The chief argument against the presence of an active labor market in the early Roman Empire has been the presence of slaves. But in the early Roman Empire, particularly in cities, slaves were able to participate in the labor market in almost the same way as free laborers, even if their starting point often was less favorable.

Frequent manumission—that is, freeing of slaves—was a distinguishing feature of Roman slavery. Slaves in the early Roman Empire could anticipate freedom if they worked hard and demonstrated skill or accumulated a peculium, money “owned” by slaves, with which to purchase freedom. (Even though slaves technically could not own property, the peculium was protected by law from the slave’s owner, and a freed slave kept his peculium.) The promise of manumission was most apparent for urban, literate slaves, but it pervaded Roman society.

Somewhere about 10 percent of slaves in the early Roman Empire were freed every five years starting at age 25. For comparison, the manumission rate in the southern United States in the 1850s was just 0.2 percent of slaves in a five-year period --- two orders of magnitude lower than estimates for Rome.

[Monetary values] A Gallic slave-girl called Fortunata was sold for 600 denarii to Vegetus. - - - and a prostitute’s sign read: “I am yours for 2 asses cash.”
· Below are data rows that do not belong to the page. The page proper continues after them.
/-- The peer's identity does not fit: another role, or not the part and port of R279 and R280. -/
def State.miswired (s : State) (n : Nat) (peerPart : BitVec 13) (peerPort : BitVec 5) (peerPosv : Bool) : Bool :=
  portRole n != portRole peerPort.toNat
    || (s.posv && peerPosv && (match wiredPeer s.partNo n with
        | none => false
        | some p => decide (p ≠ (peerPart.toNat, peerPort.toNat))))

/-- A port with its link state fresh: sequence numbers at 0, buffers empty. -/
def Port.fresh (p : Port) : Port :=
  { p with txSeq := 0, waiting := [], replay := [], resend := [], rxExp := 0, lastAck := none, owedNak := none, epi := none,
           epiTimes := [], remap := false, mapOut := false, retrain := false, cause := 0, spare := false, parked := false, laneAt := 0 }

/-- A port whose training ends well leaves the known failures, under either end of its link. -/
def State.clearFailed (s : State) (n : Nat) : State :=
  let far := ((s.port n).peerPart.toNat, (s.port n).peerPort.toNat)
  { s with lnk := { s.lnk with failed := s.lnk.failed.filter fun x => decide (x ≠ (s.partNo, n) ∧ x ≠ far) } }

/-- Training ends. A failure in it is announced like any other (R283); an identity is sent before the peer's is judged; a port that
is retrained while a program runs carries scheduled traffic only from the next start (10 R276, R277). -/
def execLinkTrainingComplete (n : Nat) (r : TrainResult) (s : State) : Host.Outcome State Fault Refusal :=
  let p := (s.port n).fresh
  if 32 ≤ n ∨ (s.port n).state ≠ .training then ok s
  else match r with
    | .noLight => ok ((s.setPort n p).failPort n 3)
    | .noLock => ok (s.setPort n { p with state := .dark, rxOk := 0, txOk := 0 })
    | .done rxBad txBad peerPart peerPort peerPosv =>
      let q := { p with rxOk := ~~~rxBad, txOk := ~~~txBad }
      if 3 ≤ badLanes q.rxOk ∨ 3 ≤ badLanes q.txOk then ok ((s.setPort n q).failPort n 4)
      else
        let q := { q with peerPart := peerPart, peerPort := peerPort, peerV := true }
        let s := s.emit (.identity n s.partNo s.posv)
        if s.miswired n peerPart peerPort peerPosv then ok (s.setPort n { q with state := .miswired, cause := 5 })
        else if s.gbl.prog.toNat < 2 then ok ((s.setPort n { q with state := .up }.laneState).clearFailed n)
        else ok (s.setPort n { { q with state := .up }.laneState with parked := true })

/-- LNK_CTRL.DISABLE written 1: the port fails with cause 6 at once. -/
def execLnkDisable (n : Nat) (s : State) : Host.Outcome State Fault Refusal :=
  if s.ready = true ∧ n < 32 then ok ((s.setPort n { s.port n with disable := true }).failPort n 6) else ok s

/-- LNK_CTRL.RETRAIN written 1: ignored while DISABLE is 1 or training runs. -/
def execLnkRetrain (n : Nat) (s : State) : Host.Outcome State Fault Refusal :=
  let p := s.port n
  if s.ready = true ∧ n < 32 ∧ p.disable = false ∧ (p.state = .failed ∨ p.state = .dark ∨ p.state = .miswired) then
    ok (s.setPort n { p with state := .training, retrain := true })
  else ok s

end Sys2Proof.Machine
end

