-- ==== Sys2Proof/Machine/TimeBase.lean ====
section
/-!
DEFINITION. The global counter and its synchronisation (11 R288–R295, R320, R321; 16 R435): counts, time transfer, holdover,
PPS and TIME_10M discipline, and the writes of TB_CTRL, TB_LEAD and TB_COLL_TMO.
-/

namespace Sys2Proof.Machine

/-! ### Registers of the time base -/

def State.tbRootv (s : State) : Bool := s.tb.ctrl.getLsbD 17
def State.tbRoot (s : State) : Nat := field s.tb.ctrl.toNat 12 0
def State.tbDisc (s : State) : Bool := s.tb.ctrl.getLsbD 18

/-- This part is the time root. -/
def State.isRoot (s : State) : Bool := s.tbRootv && s.tbRoot == s.partNo

/-- The root is disciplined to TIME_10M and TIME_PPS (11 R295). -/
def State.disciplined (s : State) : Bool := s.isRoot && s.tbDisc

/-! ### The counter (11 R288) -/

/-- A class waits for a tag: a ring has pending descriptors that only want of a tag keeps from being fetched (12 R338). -/
def State.tagsUsed (s : State) : Nat := s.q.ops.length

/-- Reserved tags 0–63 in use. -/
def State.reservedUsed (s : State) : Nat := (s.q.ops.filter fun o => decide (o.1 < 64)).length

def WorkRing.enabled (w : WorkRing) : Bool := w.cfg.getLsbD 0
def WorkRing.cls (w : WorkRing) : Nat := field w.cfg.toNat 17 16
def WorkRing.snoop (w : WorkRing) : Bool := w.cfg.getLsbD 34
def WorkRing.entries (w : WorkRing) : Nat := 2 ^ field w.cfg.toNat 27 24
def WorkRing.cring (w : WorkRing) : Nat := field w.cfg.toNat 47 41

/-- HALTED, the ring fetches nothing: CFGERR while ENABLE is 0, DBERR, WCYC, XFAULT (16 R434; log entry 113). -/
def WorkRing.halted (w : WorkRing) : Bool := (w.cfgErr && !w.enabled) || w.dbErr || w.wcyc || w.xfault

/-- Descriptors wait in an enabled ring that is not halted (12 R337). One that a WAIT holds fetches on: R340 keeps its later
descriptors from starting. One whose page request is out waits for the answer (R342). -/
def WorkRing.ready (w : WorkRing) : Bool := w.enabled && !w.halted && w.faultAt.isNone && decide (w.head < w.prod)

/-- The class can obtain a tag (12 R338). -/
def State.tagFor (s : State) (cls : Nat) : Option Nat :=
  let free (lo n : Nat) : Option Nat := ((List.range n).map (lo + ·)).find? fun k => decide (s.op k = none)
  if cls = 0 then (match free 0 64 with | some k => some k | none => free 64 4032) else free 64 4032

def State.tagWaits (s : State) : Bool :=
  (List.range 4).any fun c =>
    (s.q.work.any fun w => w.2.ready && w.2.cls == c) && decide (s.tagFor c = none)

/-- A port whose retry episode or lane remap suspends the progress clocks of collectives that use it (11 R317). -/
def Port.busy (p : Port) : Bool := p.epi.isSome || p.remap

/-- The progress clock of a collective runs: no recovery before its catch-up point, and no port it uses is busy
(11 R317, 14 R386). -/
def State.clockRuns (s : State) (r : CollRun) : Bool :=
  !s.recov.active && !((List.range 32).any fun n => (s.port n).busy && s.runUses r s.partNo n)

/-- One count: TB_COUNT, unless it is held for a root that lies behind (R293); Q_TAGSTALL; progress clocks. -/
def execCountTick (s : State) : Host.Outcome State Fault Refusal :=
  if s.pwr.sysclk = false then ok s
  else
    let runs := s.coll.runs.map fun r => if s.clockRuns r then { r with clock := r.clock + 1 } else r
    let tag := if s.tagWaits then (s.q.tagStall + 1) % 2 ^ 64 else s.q.tagStall
    let s := { s with coll := { s.coll with runs := runs }, q := { s.q with tagStall := tag } }
    match s.tb.holdTo with
    | some (n + 1) => ok { s with tb := { s.tb with holdTo := if n = 0 then none else some n } }
    | _ => ok { s with tb := { s.tb with count := s.tb.count + 1, holdTo := none } }

/-! ### Time transfer (11 R290, R292, R293) -/

/-- The port toward the parent: the part before this one on the route from the root, failed links avoided. -/
def State.parentPort (s : State) : Option Nat :=
  if s.tbRootv && s.tbRoot != s.partNo then
    match (s.routeOf s.tbRoot s.partNo).getLast? with
    | none => none
    | some h => (wiredPeer h.1 h.2).map (·.2)
  else none

/-- The child sends its stamped flit. -/
def execTimeTransferExchange (t1 : Int) (s : State) : Host.Outcome State Fault Refusal :=
  match s.parentPort with
  | none => ok s
  | some n =>
    if (s.port n).state.works then
      let s := s.setPort n ((s.port n).queue (controlFlit (s.port n).peerPart.toNat [7]))
      ok ({ s with tb := { s.tb with xch := some (n, t1) } }.emit (.timeReq n t1))
    else ok s

/-- A parent that is LOCKED or in HOLDOVER answers, unless its own port has a retry episode or a remap in progress: that exchange is
discarded (R290). -/
def execTimeTransferRequest (port : Nat) (t2 t3 : Int) (s : State) : Host.Outcome State Fault Refusal :=
  if port < 32 ∧ (s.port port).state.works = true ∧ (s.tb.state = .locked ∨ s.tb.state = .holdover) ∧ (s.port port).busy = false then
    ok ((s.setPort port ((s.port port).queue (controlFlit (s.port port).peerPart.toNat [8]))).emit (.timeRep port t2 t3))
  else ok s

/-- An episode or remap was in progress during the exchange that left at t1 (in 2^−8 counts): one is now, or the last one ended
since. -/
def Port.disturbed (p : Port) (t1 : Int) : Bool :=
  p.busy || (match p.busyTo with | none => false | some t => decide (t1 ≤ (t : Int) * 256))

/-- The most a servo removes per exchange: 2 counts. -/
def slewLimit : Int := 512

/-- The steering after an offset: the offset, at most 2 counts either way. -/
def clampSlew (o : Int) : Int := if o < -slewLimit then -slewLimit else if slewLimit < o then slewLimit else o

/-- Offset of an exchange (R290), halves rounded down (log entry 24). -/
def xchOffset (t1 t2 t3 t4 asym : Int) : Int := ((t2 - t1) - (t4 - t3)) / 2 + asym

/-- One-way delay of an exchange (R290), halves rounded down (log entry 24). -/
def xchDelay (t1 t2 t3 t4 : Int) : Int := ((t2 - t1) + (t4 - t3)) / 2

/-- The child's reply: offset, steering, the one step of the first accepted exchange, LOCKED after 16 exchanges within one
count. -/
def execTimeTransferReply (port : Nat) (t2 t3 t4 : Int) (rootCount : Nat) (s : State) : Host.Outcome State Fault Refusal :=
  match s.tb.xch with
  | none => ok s
  | some x =>
    let t := { s.tb with xch := none }
    if x.1 ≠ port ∨ (s.port port).disturbed x.2 = true then ok { s with tb := t }
    else
      let off := xchOffset x.2 t2 t3 t4 (Sparse.get 0 s.tb.asym port).toInt
      let t := { t with offset := off, delay := xchDelay x.2 t2 t3 t4, lastXch := t.count,
                        depth := (s.routeOf s.tbRoot s.partNo).length }
      match t.state with
      | .unlocked =>
        let t := if t.count ≤ rootCount then { t with count := rootCount }
          else { t with holdTo := some (t.count - rootCount) }
        ok { s with tb := { t with state := .locking, good := 0 } }
      | _ =>
        let good := if -256 ≤ off ∧ off ≤ 256 then t.good + 1 else 0
        let st := if 16 ≤ good then .locked else t.state
        ok { s with tb := { t with slew := clampSlew off, good := good, state := st } }

/-- No accepted exchange for tHOLD: HOLDOVER, with the last rate. -/
def execHoldoverEntry (s : State) : Host.Outcome State Fault Refusal :=
  if s.isRoot then ok s
  else match s.tb.state with
    | .locking => ok { s with tb := { s.tb with state := .holdover, good := 0 } }
    | .locked => ok { s with tb := { s.tb with state := .holdover, good := 0 } }
    | _ => ok s

/-! ### Discipline of the root (11 R295) -/

/-- Counts of one second. -/
def secondCounts : Nat := 1000000000

/-- A PPS edge: the alignment step of a root from boot, once; afterwards and on a later root, steering alone. -/
def execTimePpsEdge (s : State) : Host.Outcome State Fault Refusal :=
  if s.disciplined then
    if s.tb.bootRoot && !s.tb.aligned && decide (s.tb.state = .unlocked) then
      let c := alignUp s.tb.count secondCounts
      ok { s with tb := { s.tb with count := c, state := .locked, aligned := true, ppsLost := false, lastPps := c } }
    else
      let r := s.tb.count % secondCounts
      let err : Int := if 2 * r ≤ secondCounts then -(r : Int) else (secondCounts : Int) - r
      ok { s with tb := { s.tb with slew := clampSlew (256 * err), ppsLost := false, lastPps := s.tb.count } }
  else ok s

def execPpsLost (s : State) : Host.Outcome State Fault Refusal :=
  if s.disciplined then ok { s with tb := { s.tb with ppsLost := true } } else ok s

def execRefLost (s : State) : Host.Outcome State Fault Refusal :=
  if s.isRoot then ok { s with tb := { s.tb with refLost := true, refRate := false } } else ok s

/-- An edge on TIME_10M: a disciplined root steers its rate to it. -/
def execTime10mEdge (s : State) : Host.Outcome State Fault Refusal :=
  if s.disciplined then ok { s with tb := { s.tb with refRate := true, refLost := false } } else ok s

/-! ### Register writes -/

/-- GBL_STATUS.PROG is 0 or 1: registers of R428 accept writes. -/
def State.noProgram (s : State) : Bool := decide (s.gbl.prog.toNat < 2)

/-- A write that is ignored and logged with SEV 0, naming an offset (16 R425, R428; log entry 25). -/
def State.logIgnored (s : State) (offset : Nat) : State :=
  s.logCause { status := stOk, sev := 0, src := srcLantern, unit := 0, tag := none, detail := [offset] }

/-- TB_CTRL takes a value: ROOT, ROOTV and DISC. A part that becomes root is LOCKED at once and keeps its count; the root
from boot with discipline stays UNLOCKED until its first PPS edge, also when TB_CTRL is written again before it (11 R293–R295). -/
def State.setTbCtrl (s : State) (v : W64) (boot : Bool) : State :=
  let c : W64 := v &&& 0x0000000000061FFF#64
  let s' := { s with tb := { s.tb with ctrl := c, xch := none, good := 0 } }
  if s'.isRoot then
    let first := boot || s.tb.bootRoot
    let waits := first && s'.tbDisc && (boot || (s.isRoot && decide (s.tb.state = .unlocked)))
    { s' with tb := { s'.tb with bootRoot := first, state := if waits then .unlocked else .locked, depth := 0 } }
  else { s' with tb := { s'.tb with bootRoot := false } }

def execTbCtrlWrite (v : BitVec 64) (s : State) : Host.Outcome State Fault Refusal :=
  if s.ready = false then ok s
  else if s.noProgram then ok (s.setTbCtrl v false) else ok (s.logIgnored 0x040008)

/-- TB_LEAD: 1,000 to 100,000. -/
def clampLead (v : Nat) : Nat := if v < 1000 then 1000 else if 100000 < v then 100000 else v

def execTbLeadWrite (v : BitVec 64) (s : State) : Host.Outcome State Fault Refusal :=
  if s.ready = false then ok s else ok { s with tb := { s.tb with lead := clampLead v.toNat } }

/-- TB_COLL_TMO: at least 160,000 (11 R317). -/
def execTbCollTmoWrite (v : BitVec 64) (s : State) : Host.Outcome State Fault Refusal :=
  if s.ready = false then ok s else ok { s with tb := { s.tb with tmo := Nat.max 160000 v.toNat } }

end Sys2Proof.Machine
end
In the Roman currency system, the denarius was a small silver coin first minted about 211 BC and became the most common coin produced for circulation --- but was slowly debased in weight and silver content until its replacement by the double denarius, called the antoninianus, early in the 3rd century AD. The word denarius is derived from the Latin deni "containing ten", as its value was 10 asses, although in the middle of the 2nd century BC it was recalibrated so that it was now worth sixteen asses or four sestertii; it is the origin of the currency name dinar.
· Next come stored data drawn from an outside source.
/-- Line i of a drained row, to the scratchpad (port user 4) or to a vector buffer, in cycle c + i. -/
def drainLine (t : Nat) (d : Desc) (h : BitVec 9) (a : Int) (c : Nat) (bytes : List Byte) (i : Nat) (x : Tile) :
    Except LineStop Tile :=
  let p := (bytes.drop (128 * i)).take 128
  let a := a + (128 * i : Nat)
  match d.vb? with
  | some b =>
    let v : VbOpnd := { vb := b, off := a, d := d }
    if v.fits 128 then .ok (v.write x p) else .error (.bad h)
  | none =>
    if !(d.covers a 128 && inSp a 128) then .error (.bad h)
    else
      match x.portUser (c + i) with
      | some u => .error (.clash t (c + i) u 4)
      | none => .ok ((x.portTake 4 [c + i]).spWrite a.toNat p)

/-- One row group of a drain: read, flags, output lines, row statistics, Glint partial, each in its cycle (02 R76). RSP advances
also past a row's statistics that are not written (log entry 86). -/
def drainStep (t : Nat) (o : DrnOp) (d : Desc) (a : Int) (g0 c j : Nat) (x : Tile) : Tile × Option (Nat × LineStop) :=
  let g := g0 + j
  let size := 64 * fmtBits d.fmt / 8
  let lines := size / 128
  let c := c + lines * j
  if !(x.accMarked g 2).isEmpty then (x, some (c, .ecc (4096 + g)))
  else
    let outs := x.drainRow g d.fmt (rmOf o.rm) o.sat
    let y := { x with flags := raise x.flags outs.2
                      ctr := { x.ctr with accEcc := satAdd 32 x.ctr.accEcc (x.accMarked g 1).length } }
    let r := runLines (drainLine t d o.handle (a + (size * j : Nat)) (c + 3) (packElems d.fmt outs.1 [])) lines 0 y
    match r.2 with
    | some e => (r.1, some (c + 3 + e.1, e.2))
    | none =>
      let st := x.drainStats g d.fmt outs.1
      let half := fmtBits (rowFmt d.fmt) / 8
      let p := Sparse.get 0 x.seq.rsp o.vb.toNat
      let z := { r.1 with seq := { x.seq with rsp := Sparse.set 0 x.seq.rsp o.vb.toNat (p + 2 * half) } }
      if 16384 < p + 2 * half then (z, some (c + 3 + lines, .bad o.handle))
      else
        let z := { z with vb := Bytes.writeN z.vb (vbAt o.vb.toNat p) (leBytes half st.1 ++ leBytes half st.2) }
        (z.addDa o.da.toNat (elemPartial d x.seq.li (64 * j) outs.1), none)

/-- n row groups of a drain from row group j on, up to the first that stops, with its program cycle. -/
def drainRows (step : Nat → Tile → Tile × Option (Nat × LineStop)) : Nat → Nat → Tile → Tile × Option (Nat × LineStop)
  | 0, _, x => (x, none)
  | n + 1, j, x =>
    let r := step j x
    match r.2 with
    | none => drainRows step n (j + 1) r.1
    | some e => (r.1, some e)

/-- Bases of frozen STEP-class blocks among row groups (02 R69). -/
def Tile.frozenBases (x : Tile) (gs : List Nat) : List Nat :=
  gs.foldl
    (fun acc g =>
      let f := rgUnpack (Sparse.get 0 x.rgw g)
      if f.frz && f.pend && f.step && !acc.contains f.base then acc ++ [f.base] else acc) []

/-- The Glint partial a drain's frozen STEP-class row groups add (02 R69, 08 R235). -/
def Tile.frozenPartial (x : Tile) (d : Desc) (gs : List Nat) : Nat :=
  ((List.range gs.length).zip gs).foldl
    (fun acc jg =>
      let f := rgUnpack (Sparse.get 0 x.rgw jg.2)
      if f.frz && f.pend && f.step then
        (acc + elemPartial d x.seq.li (64 * jg.1) (List.replicate 64 (frozenOutput d.fmt))) % ldP
      else acc) 0

/-- Once its last row group has been read a drain clears OPEN and FRZ and reports frozen STEP-class blocks; `x` is the tile at its
issue (02 R69, R76). It clears them in the row groups that it names: of a block that it names in part, the others keep them
(DESIGN CHOICE, log entry 116). -/
def State.drainDone (s : State) (t : Nat) (x : Tile) (d : Desc) (gs : List Nat) : State :=
  let s' := s.setTile t ((s.tile t).mapWords gs fun w => { w with opn := false, frz := false })
  let bases := x.frozenBases gs
  let dig := if bases.isEmpty then [] else [(d.tid, x.frozenPartial d gs)]
  { s' with seqr := { s'.seqr with reports := s'.seqr.reports ++ bases.map fun b => { layer := s.layerOf d.tid, tile := t, base := b }
                                   frozenDig := s'.seqr.frozenDig ++ dig } }
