-- ==== Sys2Proof/Machine/Image.lean ====
section
/-!
DEFINITION. The program image (04 R106–R108), its static checks, and the issue sequence under declared counts (04 R137) with
the accesses each bundle makes. The checks that rest on that sequence are in Validator.lean.
-/

namespace Sys2Proof.Machine

/-! ### The image in HBM (04 R106–R108) -/

/-- A program image: the memory it lies in, its address and IMAGE_LEN. -/
structure ProgImage where
  mem : Bytes
  addr : Nat
  len : Nat
  deriving DecidableEq, Repr, Inhabited

def ProgImage.le (p : ProgImage) (off n : Nat) : Nat := Bytes.readLe p.mem (p.addr + off) n

def ProgImage.flags (p : ProgImage) : Nat := p.le 0x008 8
def ProgImage.section (p : ProgImage) (q : Nat) : Nat := p.le (0x050 + 2 * q) 2
def ProgImage.power (p : ProgImage) (i : Nat) : Nat := p.le (0x060 + 4 * i) 4
def ProgImage.stepctl (p : ProgImage) : Nat := p.le 0x0A0 2
def ProgImage.imageOff (p : ProgImage) (t : Nat) : Nat := p.le (0x100 + 8 * t) 8
def ProgImage.pingpong (p : ProgImage) : Bool := bitAt p.flags 1
def ProgImage.strict (p : ProgImage) : Bool := bitAt p.flags 0
def ProgImage.preempt (p : ProgImage) : Bool := bitAt p.flags 3
def ProgImage.rrf (p : ProgImage) : Nat := field p.flags 6 5

/-- CNT_DECL as a count file. -/
def ProgImage.decl (p : ProgImage) : Sparse W32 :=
  (List.range 16).foldl (fun m i => Sparse.set 0 m i (BitVec.ofNat 32 (p.le (0x010 + 4 * i) 4))) []

/-- Logical tiles that run code. -/
def ProgImage.tiles (p : ProgImage) : List Nat := (List.range 1024).filter fun t => p.imageOff t != 0

/-- The 8-byte word of a tile image. -/
def ProgImage.word (p : ProgImage) (t : Nat) : Nat := p.le (p.imageOff t) 8
def ProgImage.nb (p : ProgImage) (t : Nat) : Nat := field (p.word t) 12 0
def ProgImage.nd (p : ProgImage) (t : Nat) : Nat := field (p.word t) 24 16

/-- The descriptors and bundles of a tile image. -/
def ProgImage.descs (p : ProgImage) (t : Nat) : List (BitVec 512) :=
  (List.range (p.nd t)).map fun k => BitVec.ofNat 512 (p.le (p.imageOff t + 8 + 64 * k) 64)

def ProgImage.bundles (p : ProgImage) (t : Nat) : List (BitVec 256) :=
  (List.range (p.nb t)).map fun k => BitVec.ofNat 256 (p.le (p.imageOff t + 8 + 64 * p.nd t + 32 * k) 32)

/-! ### Failures (04 R137) -/

/-- A failed check: 0 for the header and 1 otherwise, tile, bundle + 1 (0 when none applies), slot, code. The least comes
first. -/
structure Fail where
  rank : Nat
  tile : Nat
  bundle : Nat
  slot : Nat
  code : Nat
  deriving DecidableEq, Repr, Inhabited

def Fail.key (f : Fail) : List Nat := [f.rank, f.tile, f.bundle, f.slot, f.code]

/-- The first failure. -/
def firstFail : List Fail → Option Fail
  | [] => none
  | f :: l =>
    match firstFail l with
    | none => some f
    | some g => if posLt g.key f.key then some g else some f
A common rate for loans seems to have been 1 percent a month or 12 percent per year, which was the official maximum and also the default rate. The ancient Roman market probably was not totally "free", but alternative interest rates did exist. We find many examples of interest rates below 12 percent, often at 6 percent.
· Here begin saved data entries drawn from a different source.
/-- The probe: escalations left, factorisation, λ, first flagged pivot so far. -/
def probe (prec tau : Nat) (f : Mat) : Nat → Nat → Option Nat → Chol × Nat × Option Nat
  | n, lam, first =>
    let a := damped f lam
    let c := cholesky prec (f64Mul (twoNeg tau) (maxDiag a)) false a
    let first := match first with | some i => some i | none => c.piv.head?
    match n with
    | 0 => (c, lam, first)
    | n + 1 => if c.stop then probe prec tau f n (f64Mul lam (f64Of 10)) first else (c, lam, first)

/-- The escalations a probe made. -/
def probeEsc (prec tau : Nat) (f : Mat) : Nat → Nat → Nat
  | 0, _ => 0
  | n + 1, lam =>
    let a := damped f lam
    if (cholesky prec (f64Mul (twoNeg tau) (maxDiag a)) false a).stop then 1 + probeEsc prec tau f n (f64Mul lam (f64Of 10)) else 0

/-- Method 0: (F + λI)^(−1) from the probe's factor, when it completes before the deadline. -/
def method0 (prec fits : Nat) (c : Chol) : RootRun :=
  if fits = 0 then { best := none, iters := 0, ended := false, conv := false, sat := c.sat }
  else
    let li := lowerInverse prec (lowerOf c.mat)
    let r := matMul prec (li.1.transpose li.1.length) li.1
    { best := some (r.1, 0, 1), iters := 1, ended := true, conv := true, sat := c.sat || li.2 || r.2 }

/-- The best of two iterates: the earlier on equal residuals. -/
def better {α : Type} (best : Option (α × Nat × Nat)) (x : α) (r k : Nat) : Option (α × Nat × Nat) :=
  match best with
  | none => some (x, r, k)
  | some b => if f64Lt r b.2.1 then some (x, r, k) else best

/-- Iterations k, k + 1, … of method 1: the iterations that may start, then the most there are. One of whose products saturates is
not an iterate: its residual is NaN (07 R203). -/
def newtonLoop (tileOf : Nat → Nat) (p prec conv : Nat) : Nat → Nat → Nat → Mat → Mat → RootRun → RootRun
  | 0, _, _, _, _, w => { w with ended := true }
  | _ + 1, 0, _, _, _, w => w
  | n + 1, fits + 1, k, x, m, w =>
    let b := m.length
    let t := Mat.make b b fun i j => f64Div (f64Sub (if i = j then f64Of (p + 1) else 0) (m.at_ i j)) (f64Of p)
    let x1 := matMul prec x t
    let t2 := matMul prec t t
    let t4 := if p = 4 then matMul prec t2.1 t2.1 else t2
    let m1 := matMul prec t4.1 m
    let r := frobenius tileOf (Mat.make b b fun i j => if i = j then f64Sub (m1.1.at_ i j) one64 else m1.1.at_ i j)
    let w := { w with iters := k, sat := w.sat || x1.2 || t2.2 || t4.2 || m1.2 }
    if f64Bad r || x1.2 || t2.2 || t4.2 || m1.2 then { w with ended := true }
    else
      let w := { w with best := better w.best x1.1 r k }
      if f64Le r (twoNeg conv) then { w with ended := true, conv := true }
      else newtonLoop tileOf p prec conv n fits (k + 1) x1.1 m1.1 w

/-- Method 1: the coupled Newton iteration for the inverse p-th root. -/
def method1 (tileOf : Nat → Nat) (c : RootCfg) (fits : Nat) (a : Mat) : RootRun :=
  let z := f64Div (f64Of (c.p + 1)) (f64Mul (f64Of 2) (frobenius tileOf a))
  let x0 := if c.p = 4 then f64Sqrt (f64Sqrt z) else f64Sqrt z
  let n := a.length
  newtonLoop tileOf c.p c.prec c.conv c.maxit fits 1 (Mat.make n n fun i j => if i = j then x0 else 0)
    (Mat.make n n fun i j => f64Mul z (a.at_ i j)) { best := none, iters := 0, ended := false, conv := false, sat := false }

/-- A dot product in ascending element index. -/
def dot (a b : List Nat) : Nat := (a.zip b).foldl (fun acc x => f64Fma x.1 x.2 acc) 0

/-- Two columns rotated by (cs, sn). -/
def rotate (cs sn : Nat) (a b : List Nat) : List Nat × List Nat :=
  let z := a.zip b
  (z.map fun x => f64Fma cs x.1 (f64Neg (f64Mul sn x.2)), z.map fun x => f64Fma sn x.1 (f64Mul cs x.2))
On the Greek island of Delos, banks were in operation before the Roman conquest, and continued after the Romans came, and were both temple and private banks.

Around the start of the third century CE, the early Roman Empire came to an end under the pressure of a number of problems: several emperors who were exceptionally autocratic and excessive and a series of revolts by the army which in turn led to Rome being ruled by a series of short-term emperors.

The disruption manifested itself in many ways, including increased inflation in the third century CE that is visible to us through debased coinage and occasional price quotations. Inflation was less than 1 percent in the first and second centuries CE, but prices doubled after the Antonine Plague of the late second century and doubled again soon thereafter. The denarius began to be progressively debased at this same time.

The banks had been the canaries in the Roman market economy, and they disappeared in the course of the third century.

By the time of the Dark Ages in about the fifth century CE, there were still Roman markets, but no longer a Roman "market economy". Roman agricultural technology and city planning were abandoned, education decreased, and long-distance trade in bulk commodities vanished. The Pax Romana* ended, and Roman law was forgotten in Europe for close to a millennium.

The Pax Romana (Latin for "Roman peace") was the long period of relative peace and minimal expansion by military force experienced by the Roman Empire in the 1st and 2nd centuries AD. Since it was established by Augustus, it is sometimes called Pax Augusta. Its span was approximately 206 years (27 BC to 180 AD).

Paul Krugman, still debating the zombies, cockroaches and weasels: "So currency debasement can ruin your whole day — as long as it’s accompanied by civil war and plague."